Susceptibility artefact is produced by agents that disrupt the local magnetic field due to their ability to become magnetized, e.g. ferromagnetic materials or blood degradation products. This results in dephasing at the agent's interface resulting in signal loss or void and is most prominent on gradient echo sequences as the gradient reversal is unable to compensate for the phase difference. Implants also cause distortion of the magnetic field and can complicate interpretation.

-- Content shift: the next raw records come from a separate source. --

-- ==== Sys2Proof/Machine/Ring.lean ====
section
/-! DEFINITION. The ring buffer's operations (41_ring.md): receive and discard (IRQ), snapshot and
drain (SOFT). -/

namespace Sys2Proof.Machine

/-- RX_PUSH (R100) of the byte b, with `rest` left in LINK_RXQ. GET is not read (R102). -/
def rxPush (b : Byte) (rest : List (Byte × Bool)) (s : State) : State :=
  { s.ringWrite s.put b with put := s.put + 1, softPend := true, linkRxq := rest }

/-- RX_DISCARD (R101), with `rest` left in LINK_RXQ. -/
def rxDiscard (rest : List (Byte × Bool)) (s : State) : State := { s with linkRxq := rest }

/-- IRQRX: RX_PUSH or RX_DISCARD on the head pair, when IRQ_EN = 1 and there is one (R93, R103). -/
def execIrqrx (s : State) : Out :=
  whenRunning s
    (match s.linkRxq with
     | [] => .refused .blocked
     | (b, err) :: rest =>
       whenEnabled s.irqEn (.next (if err then rxDiscard rest s else rxPush b rest s)))

/-- The valid count of a snapshot, PUT - GET modulo 2^32 (R105, R110). -/
def unread (s : State) : Count := s.put - s.get

/-- DRAIN_BEGIN (R105): the snapshot, with the overwritten bytes skipped. -/
def drainBegin (s : State) : State :=
  let n := unread s
  if s.cfg.ringSize < n.toNat then
    { s with softPend := false, get := s.put - ringSizeW s.cfg, drN := ringSizeW s.cfg,
             drActive := ringSizeW s.cfg != 0 }
  else { s with softPend := false, drN := n, drActive := n != 0 }

/-- SOFTB (R105). -/
def execSoftb (s : State) : Out :=
  whenRunning s (whenEnabled (!s.drActive && s.softPend) (.next (drainBegin s)))

/-- The ring part of DRAIN_NEXT (R106): the byte has been read, GET and DR_N advance. -/
def drainTake (s : State) : State :=
  { s with get := s.get + 1, drN := s.drN - 1,
           drActive := if s.drN - 1 = 0 then false else s.drActive }

/-- SOFTN: DRAIN_NEXT (R106), with DECODE in the same step. -/
def execSoftn (s : State) : Out :=
  whenRunning s (whenEnabled s.drActive (.next (decodeInto (s.ringRead s.get) (drainTake s))))

end Sys2Proof.Machine
end

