-- ==== Sys2Proof/Laws/State.lean ====
section
/-! SUPPORT. The fields of a state after each named update: one lemma per field and update. -/

namespace Sys2Proof.Machine

variable (s : State)

/-! ### emit -/

@[simp] theorem State.emit_cfg (x : Txn) : (State.emit x s).cfg = s.cfg := rfl
@[simp] theorem State.emit_put (x : Txn) : (State.emit x s).put = s.put := rfl
@[simp] theorem State.emit_get (x : Txn) : (State.emit x s).get = s.get := rfl
@[simp] theorem State.emit_ring (x : Txn) : (State.emit x s).ring = s.ring := rfl
@[simp] theorem State.emit_softPend (x : Txn) : (State.emit x s).softPend = s.softPend := rfl
@[simp] theorem State.emit_drActive (x : Txn) : (State.emit x s).drActive = s.drActive := rfl
@[simp] theorem State.emit_drN (x : Txn) : (State.emit x s).drN = s.drN := rfl
@[simp] theorem State.emit_decState (x : Txn) : (State.emit x s).decState = s.decState := rfl
@[simp] theorem State.emit_pkgKind (x : Txn) : (State.emit x s).pkgKind = s.pkgKind := rfl
@[simp] theorem State.emit_pkgLen (x : Txn) : (State.emit x s).pkgLen = s.pkgLen := rfl
@[simp] theorem State.emit_pkgIdx (x : Txn) : (State.emit x s).pkgIdx = s.pkgIdx := rfl
@[simp] theorem State.emit_pkg (x : Txn) : (State.emit x s).pkg = s.pkg := rfl
@[simp] theorem State.emit_mods (x : Txn) : (State.emit x s).mods = s.mods := rfl
@[simp] theorem State.emit_mode (x : Txn) : (State.emit x s).mode = s.mode := rfl
@[simp] theorem State.emit_genPresent (x : Txn) : (State.emit x s).genPresent = s.genPresent := rfl
@[simp] theorem State.emit_irqEn (x : Txn) : (State.emit x s).irqEn = s.irqEn := rfl
@[simp] theorem State.emit_txBusy (x : Txn) : (State.emit x s).txBusy = s.txBusy := rfl
@[simp] theorem State.emit_txCursor (x : Txn) : (State.emit x s).txCursor = s.txCursor := rfl
@[simp] theorem State.emit_txRem (x : Txn) : (State.emit x s).txRem = s.txRem := rfl
@[simp] theorem State.emit_threads (x : Txn) : (State.emit x s).threads = s.threads := rfl
@[simp] theorem State.emit_fault (x : Txn) : (State.emit x s).fault = s.fault := rfl
@[simp] theorem State.emit_linkRxq (x : Txn) : (State.emit x s).linkRxq = s.linkRxq := rfl
@[simp] theorem State.emit_txrdy (x : Txn) : (State.emit x s).txrdy = s.txrdy := rfl
@[simp] theorem State.emit_evqFull (x : Txn) : (State.emit x s).evqFull = s.evqFull := rfl
@[simp] theorem State.emit_mem (x : Txn) : (State.emit x s).mem = s.mem := rfl
@[simp] theorem State.emit_history (x : Txn) : (State.emit x s).history = s.history ++ [x] := rfl
@[simp] theorem State.emit_sched (x : Txn) : (State.emit x s).sched = s.sched := rfl
@[simp] theorem State.emit_timeIn (x : Txn) : (State.emit x s).timeIn = s.timeIn := rfl
@[simp] theorem State.emit_draws (x : Txn) : (State.emit x s).draws = s.draws := rfl
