/-- Settles O51: in a running block a request without a meaning reaches its refusal. -/
theorem requestsOutOfScopeAreRefused : Obligations.RequestsOutOfScopeAreRefused := by
  intro s a hf
  exact ⟨refuseRequest_of_running .bell hf, refuseRequest_of_running .consoleReadKey hf,
    refuseRequest_of_running .registerAccess hf⟩

end Sys2Proof.Machine
end

section
/-! The power-on state and RESET (70_reset_and_hazards.md R250 to R253, 10_state.md R47). -/

namespace Sys2Proof.Machine

/-! ### Operations that answer a next state (R93) -/

/-- The operation answers a next state, which may be a faulted one. -/
def Answers (o : Out) : Prop := ∃ t, o = .next t

theorem Answers.ne_blocked {o : Out} (h : Answers o) : o ≠ .refused .blocked := by
  obtain ⟨t, rfl⟩ := h
  nofun

theorem answers_next (t : State) : Answers (.next t) := ⟨t, rfl⟩

theorem answers_raiseFault (c : FaultCode) (info : Nat) (s : State) : Answers (raiseFault c info s) :=
  answers_next _

theorem answers_ite {c : Prop} [Decidable c] {k l : Out} (hk : Answers k) (hl : Answers l) :
    Answers (if c then k else l) := by
  split
  · exact hk
  · exact hl

theorem irqEnWrite_answers (v : Bool) (s : State) : Answers (irqEnWrite v s) :=
  answers_ite (answers_raiseFault ..) (answers_ite (answers_raiseFault ..) (answers_next _))

section
variable {s : State} {t : Nat} {th : Thread}

theorem threadStep_answers {st : ThState} {k : Thread → Out} (hf : s.fault = none)
    (hth : s.ThreadAt t st th) (hk : Answers (k th)) : Answers (threadStep t st s k) := by
  obtain ⟨hget, hst⟩ := hth
  rwa [threadStep_eq hf hget hst]

/-! A thread in IDLE may issue every control operation and start every call: a check that fails is a
fault, and the fault is a step too (R11, R231). -/

theorem crWrite_answers (r v : Nat) (hf : s.fault = none) (hth : s.ThreadAt t .idle th) :
    Answers (crWrite t r v s) := by
  refine threadStep_answers hf hth ?_
  match r with
  | 0 => exact answers_ite (answers_raiseFault ..) (answers_ite (answers_raiseFault ..) (answers_next _))
  | 1 => exact answers_ite (answers_raiseFault ..) (answers_next _)
  | 2 => exact answers_ite (answers_raiseFault ..) (irqEnWrite_answers ..)
  | r + 3 => exact answers_raiseFault ..

theorem crRead_answers (r : Nat) (hf : s.fault = none) (hth : s.ThreadAt t .idle th) :
    Answers (crRead t r s) := by
  cases hv : s.crValue r with
  | some v => exact ⟨_, crRead_of_some hf hth hv⟩
  | none => exact ⟨_, crRead_of_none hf hth hv⟩

theorem reenable_answers (hf : s.fault = none) (hth : s.ThreadAt t .idle th) :
    Answers (reenable t s) :=
  threadStep_answers hf hth (answers_next _)

theorem resetBy_answers (hf : s.fault = none) (hth : s.ThreadAt t .idle th) : Answers (resetBy t s) :=
  threadStep_answers hf hth (answers_ite (answers_raiseFault ..) (answers_next _))

theorem sendCall_answers (base : Nat) (len : Count) (hf : s.fault = none)
    (hth : s.ThreadAt t .idle th) : Answers (sendCall t base len s) :=
  threadStep_answers hf hth <|
    answers_ite (answers_raiseFault ..) <| answers_ite (answers_raiseFault ..) <|
    answers_ite (answers_raiseFault ..) (answers_next _)

theorem sendPolling_answers (base : Nat) (len : Count) (hf : s.fault = none)
    (hth : s.ThreadAt t .idle th) : Answers (sendPolling t base len s) :=
  threadStep_answers hf hth <|
    answers_ite (answers_raiseFault ..) <| answers_ite (answers_raiseFault ..) <|
    answers_ite (answers_raiseFault ..) <| answers_ite (answers_raiseFault ..) (answers_next _)

end

/-! ### The power-on state (R251, R252) -/

theorem mem_powerOn_threads {p : Params} {n : Nat} {txrdy evqFull : Bool} {th : Thread}
    (h : th ∈ (State.powerOn p n txrdy evqFull).threads) : th = Thread.afterReset 0 :=
  List.eq_of_mem_replicate h

theorem powerOn_threadAt {p : Params} {n t : Nat} {txrdy evqFull : Bool} (ht : t < n) :
    (State.powerOn p n txrdy evqFull).ThreadAt t .idle (Thread.afterReset 0) :=
  ⟨List.getElem?_replicate_of_lt ht, rfl⟩

/-- No thread is in a call, so a step inside a call is BLOCKED. -/
theorem threadStep_powerOn_blocked {p : Params} {n t : Nat} {txrdy evqFull : Bool} {st : ThState}
    {k : Thread → Out} (ht : t < n) (hst : .idle ≠ st) :
    threadStep t st (State.powerOn p n txrdy evqFull) k = .refused .blocked :=
  threadStep_blocked rfl (powerOn_threadAt ht).1 hst

/-- The stimulus words that R252 does not enable in the power-on state, with TXRDY at the level given:
the steps of IRQ and SOFT, LINK_TX_DONE with nothing to finish, and the steps inside a call. -/
abbrev NotEnabledAtPowerOn (txrdy : Bool) (i : Instr) : Prop :=
  i = .irqrx ∨ i = .softb ∨ i = .softn ∨ i = .txi ∨ (i = .lrdy ∧ txrdy = true) ∨
    ∃ t, i = .acq t ∨ i = .sret t ∨ i = .pstep t

section
variable {p : Params} {n : Nat} {txrdy evqFull : Bool} {i : Instr}

theorem exec_powerOn_blocked (hwf : wellFormed p n .idle i = true) (hi : NotEnabledAtPowerOn txrdy i) :
    exec i (State.powerOn p n txrdy evqFull) = .refused .blocked := by
  obtain rfl | rfl | rfl | rfl | ⟨rfl, rfl⟩ | ⟨t, rfl | rfl | rfl⟩ := hi
  · rfl -- LINK_RXQ is empty
  · rfl -- SOFT_PEND = 0
  · rfl -- DR_ACTIVE = 0
  · rfl -- IRQ_EN = 0
  · rfl -- TXRDY = 1
  · exact threadStep_powerOn_blocked (of_decide_eq_true hwf) nofun
  · exact threadStep_powerOn_blocked (of_decide_eq_true hwf) nofun
  · exact threadStep_powerOn_blocked (of_decide_eq_true hwf) nofun

theorem exec_powerOn_answers (hn : 1 ≤ n) (hword : isStimulusWord i = true)
    (hwf : wellFormed p n .idle i = true) (hi : ¬ NotEnabledAtPowerOn txrdy i) :
    Answers (exec i (State.powerOn p n txrdy evqFull)) := by
  have hT0 := powerOn_threadAt (p := p) (txrdy := txrdy) (evqFull := evqFull) hn
  cases i with
  | hdrMem | hdrAms | hdrRms | hdrClk | hdrUnknown | hdrJoy0 | hdrJoy1 | keyPress | keyRelease
  | payload => cases hword
  | irqrx | softb | softn | txi | acq | sret | pstep => simp at hi
  | rx | rxe | evqf => exact answers_next _
  | lrdy =>
    obtain rfl : txrdy = false := by simpa using hi
    exact answers_next _
  | crw r v => exact crWrite_answers _ _ rfl hT0
  | crr r => exact crRead_answers _ rfl hT0
  | reen => exact reenable_answers rfl hT0
  | reset => exact resetBy_answers rfl hT0
  | send t len => exact sendCall_answers _ _ rfl (powerOn_threadAt (of_decide_eq_true hwf))
  | psend t len => exact sendPolling_answers _ _ rfl (powerOn_threadAt (of_decide_eq_true hwf))

end

/-- Settles O59: power-on writes each register, and its threads are NTHREADS copies of one after reset. -/
theorem powerOnGivesTheResetValues : Obligations.PowerOnGivesTheResetValues := by
  intro p n txrdy evqFull s
  have hlen : s.threads.length = n := List.length_replicate
  have hthreads : ∀ th ∈ s.threads, th.state = .idle ∧ th.len = 0 ∧ th.idx = 0 ∧ th.spin = 0 := by
    intro th hth
    obtain rfl := mem_powerOn_threads hth
    exact ⟨rfl, rfl, rfl, rfl⟩
  exact ⟨rfl, rfl, rfl, rfl, rfl, rfl, rfl, rfl, rfl, rfl, rfl, rfl, rfl, hlen, hthreads,
    rfl, rfl, rfl, rfl, rfl⟩

/-- Settles O58: the words R252 leaves out are BLOCKED, and every other word answers. -/
theorem powerOnStateEnablesOnlyInputsAndCalls : Obligations.PowerOnStateEnablesOnlyInputsAndCalls := by
  intro p n txrdy evqFull i hn hword hwf
  by_cases hi : NotEnabledAtPowerOn txrdy i
  · have hblocked := exec_powerOn_blocked (evqFull := evqFull) hwf hi
    exact ⟨iff_of_true hblocked hi, fun hne => absurd hblocked hne⟩
  · have hans := exec_powerOn_answers (evqFull := evqFull) hn hword hwf hi
    exact ⟨iff_of_false hans.ne_blocked hi, fun _ => hans⟩

/-! ### RESET (R250) -/

/-- The threads other than t that are in a call: the `u` of R250. -/
abbrev State.busyBeside (t : Nat) (s : State) : List Nat :=
  s.threadsWith fun u st => u != t && st != .idle

theorem mem_busyBeside {s : State} {t u : Nat} :
    u ∈ s.busyBeside t ↔ u ≠ t ∧ ∃ w, s.threads[u]? = some w ∧ w.state ≠ .idle := by
  simp only [State.busyBeside, mem_threadsWith, Bool.and_eq_true, bne_iff_ne, and_left_comm,
    exists_and_left]

theorem busyBeside_eq_nil {s : State} (h : ∀ w ∈ s.threads, w.state = .idle) (t : Nat) :
    s.busyBeside t = [] := by
  refine List.eq_nil_iff_forall_not_mem.2 fun u hu => ?_
  obtain ⟨-, w, hget, hst⟩ := mem_busyBeside.1 hu
  exact hst (h w (List.mem_of_getElem? hget))

section
variable {s : State} {t : Nat} {th : Thread}

theorem resetBy_of_quiet (hf : s.fault = none) (hth : s.ThreadAt t .idle th)
    (hquiet : s.busyBeside t = []) : resetBy t s = .next (resetState s) := by
  obtain ⟨hget, hst⟩ := hth
  rw [resetBy, threadStep_eq hf hget hst]
  exact if_neg (by simp [hquiet])

theorem resetBy_of_busy (hf : s.fault = none) (hth : s.ThreadAt t .idle th)
    (hbusy : s.busyBeside t ≠ []) :
    resetBy t s = raiseFault .resetBusy (s.pickThread (s.busyBeside t)) s := by
  obtain ⟨hget, hst⟩ := hth
  rw [resetBy, threadStep_eq hf hget hst]
  exact if_pos (bne_iff_ne.2 hbusy)

end

/-- RESET leaves the power-on state of the same parameters, threads and levels, but for the registers
R250 calls unspecified and for what it keeps. -/
theorem resetState_eq_powerOn (s : State) :
    resetState s = { State.powerOn s.cfg s.nthreads s.txrdy s.evqFull with
      ring := (resetState s).ring, pkg := (resetState s).pkg, pkgKind := (resetState s).pkgKind
      pkgLen := (resetState s).pkgLen, txCursor := (resetState s).txCursor
      threads := (resetState s).threads
      linkRxq := s.linkRxq, mem := s.mem, history := s.history, fault := s.fault
      sched := s.sched, timeIn := s.timeIn, draws := (resetState s).draws } := rfl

Within each voxel, the signals received are averaged creating the potential for volume averaging artefacts. Increased slice thickness and the poorer resolution of sMRI exacerbate this process [140]. A common example occurs in the metacarpal/metatarsal condyles where the curvature and thin articular cartilage can be susceptible to volume averaging artefacts.
Clinical Indications
The decision to use MRI in the equine fracture patient is multifactorial, but prior regionalization of the injury is a prerequisite. Lesion location, patient comfort level and the type of system available are all determinants. In the absence of definitive radiographic findings, the commonality of fracture location in horses in training (carpus, fetlock and pastern) means that sMRI can provide a safe method to determine the presence, suspicion or absence of features supportive of a fracture (Figure 5.12). MRI has also proved beneficial in sports horses for fractures when there are discrete clinical findings, but radiographs have been negative [141] or following localization with diagnostic analgesia, again with negative radiographic and ultrasonographic findings (Figure 5.13). In addition to assisting in diagnosis, MRI also gives an insight into the health of subchondral bone [142]. When considering the bone stress injury continuum, a BML depicting stress reaction at a predilection site for an exercise‐related fracture can represent prodromal damage [88, 143]. Following the bone’s normal pathogenetic response, a discernible fracture line may, in time, become evident [144] and demonstrate a lesion that requires surgical intervention. MRI under general anaesthesia is not usually indicated in suspected equine fractures.
Limitations
The principal limitations in equine fracture detection are lesion location, acquisition time, motion artefact and low SNRs associated with STIR sequences in sMRI. The low signal intensity of normal compact bone complicates the detection of subtle non‐displaced cortical fractures [145]. This is particularly important if secondary signs of fracture such as intra‐osseous fluid accumulation are not identified. In addition, the low signal intensity of compact bone, tendon and ligament can make avulsed bone fragments difficult to identify [146]. In general, identification of any small osseous or osteochondral fragment can be difficult if the fragment is near to compact bone or intact collagen. The requirement for multiple coil placement for the evaluation of long fractures in sMRI has both time and sedation implications [145].